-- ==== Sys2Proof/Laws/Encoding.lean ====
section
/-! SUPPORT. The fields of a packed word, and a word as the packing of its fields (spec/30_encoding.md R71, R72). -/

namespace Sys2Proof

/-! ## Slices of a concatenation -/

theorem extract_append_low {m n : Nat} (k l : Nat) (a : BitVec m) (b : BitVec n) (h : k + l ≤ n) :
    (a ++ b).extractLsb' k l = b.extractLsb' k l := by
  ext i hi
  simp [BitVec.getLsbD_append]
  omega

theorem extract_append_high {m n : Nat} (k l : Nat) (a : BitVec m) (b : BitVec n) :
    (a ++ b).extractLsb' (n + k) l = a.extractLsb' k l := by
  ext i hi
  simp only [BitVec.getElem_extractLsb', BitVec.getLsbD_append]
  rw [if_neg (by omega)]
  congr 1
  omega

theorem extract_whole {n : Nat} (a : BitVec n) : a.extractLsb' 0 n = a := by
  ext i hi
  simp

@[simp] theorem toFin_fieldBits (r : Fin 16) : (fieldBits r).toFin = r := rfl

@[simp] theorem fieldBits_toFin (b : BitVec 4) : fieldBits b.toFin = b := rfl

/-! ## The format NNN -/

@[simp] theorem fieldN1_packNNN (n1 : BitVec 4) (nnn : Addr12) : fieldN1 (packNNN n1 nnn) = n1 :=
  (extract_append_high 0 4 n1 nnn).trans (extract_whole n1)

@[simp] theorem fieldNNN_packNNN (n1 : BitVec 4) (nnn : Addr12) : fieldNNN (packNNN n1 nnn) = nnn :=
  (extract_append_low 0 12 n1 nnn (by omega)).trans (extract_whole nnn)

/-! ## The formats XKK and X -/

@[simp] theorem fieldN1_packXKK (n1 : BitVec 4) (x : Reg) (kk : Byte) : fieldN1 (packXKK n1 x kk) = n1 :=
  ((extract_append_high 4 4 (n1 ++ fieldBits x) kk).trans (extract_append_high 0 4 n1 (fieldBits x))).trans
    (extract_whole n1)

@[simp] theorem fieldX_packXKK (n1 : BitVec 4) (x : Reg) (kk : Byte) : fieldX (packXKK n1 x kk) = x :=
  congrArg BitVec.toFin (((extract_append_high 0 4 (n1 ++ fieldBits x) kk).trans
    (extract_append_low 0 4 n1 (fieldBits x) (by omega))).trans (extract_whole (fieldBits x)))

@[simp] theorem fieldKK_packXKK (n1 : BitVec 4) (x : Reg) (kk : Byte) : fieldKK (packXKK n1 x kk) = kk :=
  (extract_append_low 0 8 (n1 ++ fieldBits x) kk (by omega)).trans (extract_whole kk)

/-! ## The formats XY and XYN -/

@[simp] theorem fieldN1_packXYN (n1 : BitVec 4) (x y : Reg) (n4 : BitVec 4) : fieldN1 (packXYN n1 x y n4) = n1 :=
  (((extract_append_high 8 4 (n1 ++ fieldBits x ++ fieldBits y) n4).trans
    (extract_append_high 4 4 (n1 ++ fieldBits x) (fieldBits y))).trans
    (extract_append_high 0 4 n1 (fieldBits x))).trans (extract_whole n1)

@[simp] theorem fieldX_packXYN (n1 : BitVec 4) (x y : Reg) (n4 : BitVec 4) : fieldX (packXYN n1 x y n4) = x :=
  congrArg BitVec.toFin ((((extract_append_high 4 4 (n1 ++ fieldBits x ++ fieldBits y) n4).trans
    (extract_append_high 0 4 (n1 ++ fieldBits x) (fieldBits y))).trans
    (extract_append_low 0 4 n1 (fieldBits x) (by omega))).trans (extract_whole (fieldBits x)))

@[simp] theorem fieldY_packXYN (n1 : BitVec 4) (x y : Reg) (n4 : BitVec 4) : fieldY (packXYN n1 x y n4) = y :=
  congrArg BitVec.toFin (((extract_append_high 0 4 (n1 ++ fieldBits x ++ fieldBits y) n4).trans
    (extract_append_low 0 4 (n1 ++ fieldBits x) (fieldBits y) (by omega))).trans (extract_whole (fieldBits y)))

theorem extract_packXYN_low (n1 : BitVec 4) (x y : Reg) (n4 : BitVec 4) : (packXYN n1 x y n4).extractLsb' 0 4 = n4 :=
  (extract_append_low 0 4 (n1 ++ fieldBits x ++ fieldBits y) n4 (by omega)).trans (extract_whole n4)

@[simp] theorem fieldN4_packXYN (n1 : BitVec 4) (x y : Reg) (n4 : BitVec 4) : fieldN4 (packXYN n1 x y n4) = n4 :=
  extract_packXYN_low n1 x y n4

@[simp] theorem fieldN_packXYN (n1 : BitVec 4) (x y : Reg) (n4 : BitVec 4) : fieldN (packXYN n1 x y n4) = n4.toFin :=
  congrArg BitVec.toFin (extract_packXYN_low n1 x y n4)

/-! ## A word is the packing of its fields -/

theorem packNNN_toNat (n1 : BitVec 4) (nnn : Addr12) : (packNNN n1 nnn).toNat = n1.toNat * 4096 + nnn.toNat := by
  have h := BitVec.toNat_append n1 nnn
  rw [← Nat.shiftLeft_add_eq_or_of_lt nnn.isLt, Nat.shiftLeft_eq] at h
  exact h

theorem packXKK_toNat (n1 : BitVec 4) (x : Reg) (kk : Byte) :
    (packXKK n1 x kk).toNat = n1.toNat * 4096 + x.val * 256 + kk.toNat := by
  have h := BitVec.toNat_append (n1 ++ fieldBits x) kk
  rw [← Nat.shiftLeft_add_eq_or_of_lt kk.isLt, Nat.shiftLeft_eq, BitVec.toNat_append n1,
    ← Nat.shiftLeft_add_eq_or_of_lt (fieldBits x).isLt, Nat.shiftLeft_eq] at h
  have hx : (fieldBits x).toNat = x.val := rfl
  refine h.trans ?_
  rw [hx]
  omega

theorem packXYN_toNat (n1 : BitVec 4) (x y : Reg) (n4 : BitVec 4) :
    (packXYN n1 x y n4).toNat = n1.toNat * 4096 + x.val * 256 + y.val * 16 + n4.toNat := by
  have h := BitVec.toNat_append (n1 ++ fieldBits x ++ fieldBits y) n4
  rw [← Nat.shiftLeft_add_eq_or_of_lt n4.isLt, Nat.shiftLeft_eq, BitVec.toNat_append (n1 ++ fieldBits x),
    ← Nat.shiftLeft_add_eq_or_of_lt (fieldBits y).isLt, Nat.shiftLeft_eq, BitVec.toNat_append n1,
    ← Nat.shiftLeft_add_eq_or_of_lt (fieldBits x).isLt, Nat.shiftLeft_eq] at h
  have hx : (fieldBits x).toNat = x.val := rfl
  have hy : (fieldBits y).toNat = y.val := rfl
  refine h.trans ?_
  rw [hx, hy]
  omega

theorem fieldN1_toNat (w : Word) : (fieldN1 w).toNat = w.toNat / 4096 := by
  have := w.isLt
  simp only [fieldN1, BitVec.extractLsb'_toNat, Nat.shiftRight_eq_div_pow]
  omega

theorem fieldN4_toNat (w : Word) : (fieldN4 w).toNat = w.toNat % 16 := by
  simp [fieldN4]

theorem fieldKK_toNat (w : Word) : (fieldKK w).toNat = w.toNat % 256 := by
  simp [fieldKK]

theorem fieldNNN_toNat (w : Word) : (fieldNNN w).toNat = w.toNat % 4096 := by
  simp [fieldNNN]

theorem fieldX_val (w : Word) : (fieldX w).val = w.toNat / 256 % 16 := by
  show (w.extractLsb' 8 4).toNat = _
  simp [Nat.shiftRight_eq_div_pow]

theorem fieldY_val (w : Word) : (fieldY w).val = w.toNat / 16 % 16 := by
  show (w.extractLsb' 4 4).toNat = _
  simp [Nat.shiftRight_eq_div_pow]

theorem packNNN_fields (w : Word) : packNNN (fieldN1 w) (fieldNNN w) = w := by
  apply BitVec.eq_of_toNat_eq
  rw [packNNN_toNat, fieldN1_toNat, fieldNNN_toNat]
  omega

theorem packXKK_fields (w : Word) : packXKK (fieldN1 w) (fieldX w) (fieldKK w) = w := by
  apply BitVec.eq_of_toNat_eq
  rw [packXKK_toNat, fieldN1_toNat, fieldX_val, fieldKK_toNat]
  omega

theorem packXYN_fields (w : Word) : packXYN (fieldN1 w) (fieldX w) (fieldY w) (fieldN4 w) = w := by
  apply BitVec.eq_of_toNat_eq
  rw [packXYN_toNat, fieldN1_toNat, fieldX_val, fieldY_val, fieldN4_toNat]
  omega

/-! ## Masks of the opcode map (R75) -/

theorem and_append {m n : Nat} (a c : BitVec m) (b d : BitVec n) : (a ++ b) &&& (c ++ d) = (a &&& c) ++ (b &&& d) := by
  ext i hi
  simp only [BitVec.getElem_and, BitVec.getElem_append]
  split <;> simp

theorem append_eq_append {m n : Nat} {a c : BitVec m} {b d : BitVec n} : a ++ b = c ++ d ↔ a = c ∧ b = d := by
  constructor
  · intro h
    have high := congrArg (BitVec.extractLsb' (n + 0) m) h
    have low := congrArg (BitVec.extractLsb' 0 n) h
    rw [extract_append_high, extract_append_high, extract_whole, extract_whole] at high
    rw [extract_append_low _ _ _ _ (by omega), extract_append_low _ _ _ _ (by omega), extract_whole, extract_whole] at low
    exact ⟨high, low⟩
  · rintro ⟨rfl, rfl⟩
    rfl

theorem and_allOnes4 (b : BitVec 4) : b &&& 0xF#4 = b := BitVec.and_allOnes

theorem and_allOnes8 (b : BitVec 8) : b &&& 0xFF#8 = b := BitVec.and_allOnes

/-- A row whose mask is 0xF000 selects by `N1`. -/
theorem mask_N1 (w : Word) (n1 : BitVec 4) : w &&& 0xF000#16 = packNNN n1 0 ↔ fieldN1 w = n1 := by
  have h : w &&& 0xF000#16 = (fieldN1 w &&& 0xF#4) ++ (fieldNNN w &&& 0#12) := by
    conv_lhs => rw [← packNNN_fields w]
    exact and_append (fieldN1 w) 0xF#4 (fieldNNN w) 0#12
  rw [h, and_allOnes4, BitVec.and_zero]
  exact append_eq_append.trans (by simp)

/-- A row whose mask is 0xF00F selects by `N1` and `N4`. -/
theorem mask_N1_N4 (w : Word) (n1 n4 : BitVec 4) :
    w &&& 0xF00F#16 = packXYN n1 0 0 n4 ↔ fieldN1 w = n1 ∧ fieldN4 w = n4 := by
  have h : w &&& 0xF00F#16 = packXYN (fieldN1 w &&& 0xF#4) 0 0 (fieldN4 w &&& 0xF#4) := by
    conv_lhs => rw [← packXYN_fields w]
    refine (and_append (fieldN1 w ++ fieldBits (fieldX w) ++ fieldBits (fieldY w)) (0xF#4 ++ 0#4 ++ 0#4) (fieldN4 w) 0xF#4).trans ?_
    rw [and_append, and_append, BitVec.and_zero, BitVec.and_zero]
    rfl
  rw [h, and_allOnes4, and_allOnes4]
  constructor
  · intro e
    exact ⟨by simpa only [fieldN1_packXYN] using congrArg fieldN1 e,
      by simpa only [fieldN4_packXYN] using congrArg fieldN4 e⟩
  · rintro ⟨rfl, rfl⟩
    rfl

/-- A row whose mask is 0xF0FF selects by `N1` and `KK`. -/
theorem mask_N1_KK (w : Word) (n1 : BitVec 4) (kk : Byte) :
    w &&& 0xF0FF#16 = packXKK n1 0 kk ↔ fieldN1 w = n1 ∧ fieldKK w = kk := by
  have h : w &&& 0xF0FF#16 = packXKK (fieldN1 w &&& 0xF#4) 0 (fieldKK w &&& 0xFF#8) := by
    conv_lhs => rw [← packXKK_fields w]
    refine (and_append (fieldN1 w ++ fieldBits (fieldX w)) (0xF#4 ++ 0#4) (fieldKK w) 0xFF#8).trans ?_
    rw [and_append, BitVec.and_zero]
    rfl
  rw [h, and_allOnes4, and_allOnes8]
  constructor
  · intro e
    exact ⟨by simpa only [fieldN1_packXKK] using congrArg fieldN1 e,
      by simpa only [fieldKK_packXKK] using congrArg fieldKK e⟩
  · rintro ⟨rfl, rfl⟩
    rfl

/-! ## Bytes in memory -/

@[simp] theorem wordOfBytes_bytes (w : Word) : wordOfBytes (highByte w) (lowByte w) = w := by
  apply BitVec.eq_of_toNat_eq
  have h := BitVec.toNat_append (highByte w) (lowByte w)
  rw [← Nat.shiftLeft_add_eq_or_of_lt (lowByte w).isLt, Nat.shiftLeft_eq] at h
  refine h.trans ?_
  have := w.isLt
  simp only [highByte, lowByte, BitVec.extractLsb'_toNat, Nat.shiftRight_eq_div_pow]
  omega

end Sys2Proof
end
■ ■ ■
About this exercise. Set down exactly the lines that begin the records and continue through the line bearing "format NNN -/"; include both ends.

Task solution.
-- ==== Sys2Proof/Laws/Encoding.lean ====
section
/-! SUPPORT. The fields of a packed word, and a word as the packing of its fields (spec/30_encoding.md R71, R72). -/

namespace Sys2Proof

/-! ## Slices of a concatenation -/

theorem extract_append_low {m n : Nat} (k l : Nat) (a : BitVec m) (b : BitVec n) (h : k + l ≤ n) :
    (a ++ b).extractLsb' k l = b.extractLsb' k l := by
  ext i hi
  simp [BitVec.getLsbD_append]
  omega

theorem extract_append_high {m n : Nat} (k l : Nat) (a : BitVec m) (b : BitVec n) :
    (a ++ b).extractLsb' (n + k) l = a.extractLsb' k l := by
  ext i hi
  simp only [BitVec.getElem_extractLsb', BitVec.getLsbD_append]
  rw [if_neg (by omega)]
  congr 1
  omega

theorem extract_whole {n : Nat} (a : BitVec n) : a.extractLsb' 0 n = a := by
  ext i hi
  simp

@[simp] theorem toFin_fieldBits (r : Fin 16) : (fieldBits r).toFin = r := rfl

@[simp] theorem fieldBits_toFin (b : BitVec 4) : fieldBits b.toFin = b := rfl

/-! ## The format NNN -/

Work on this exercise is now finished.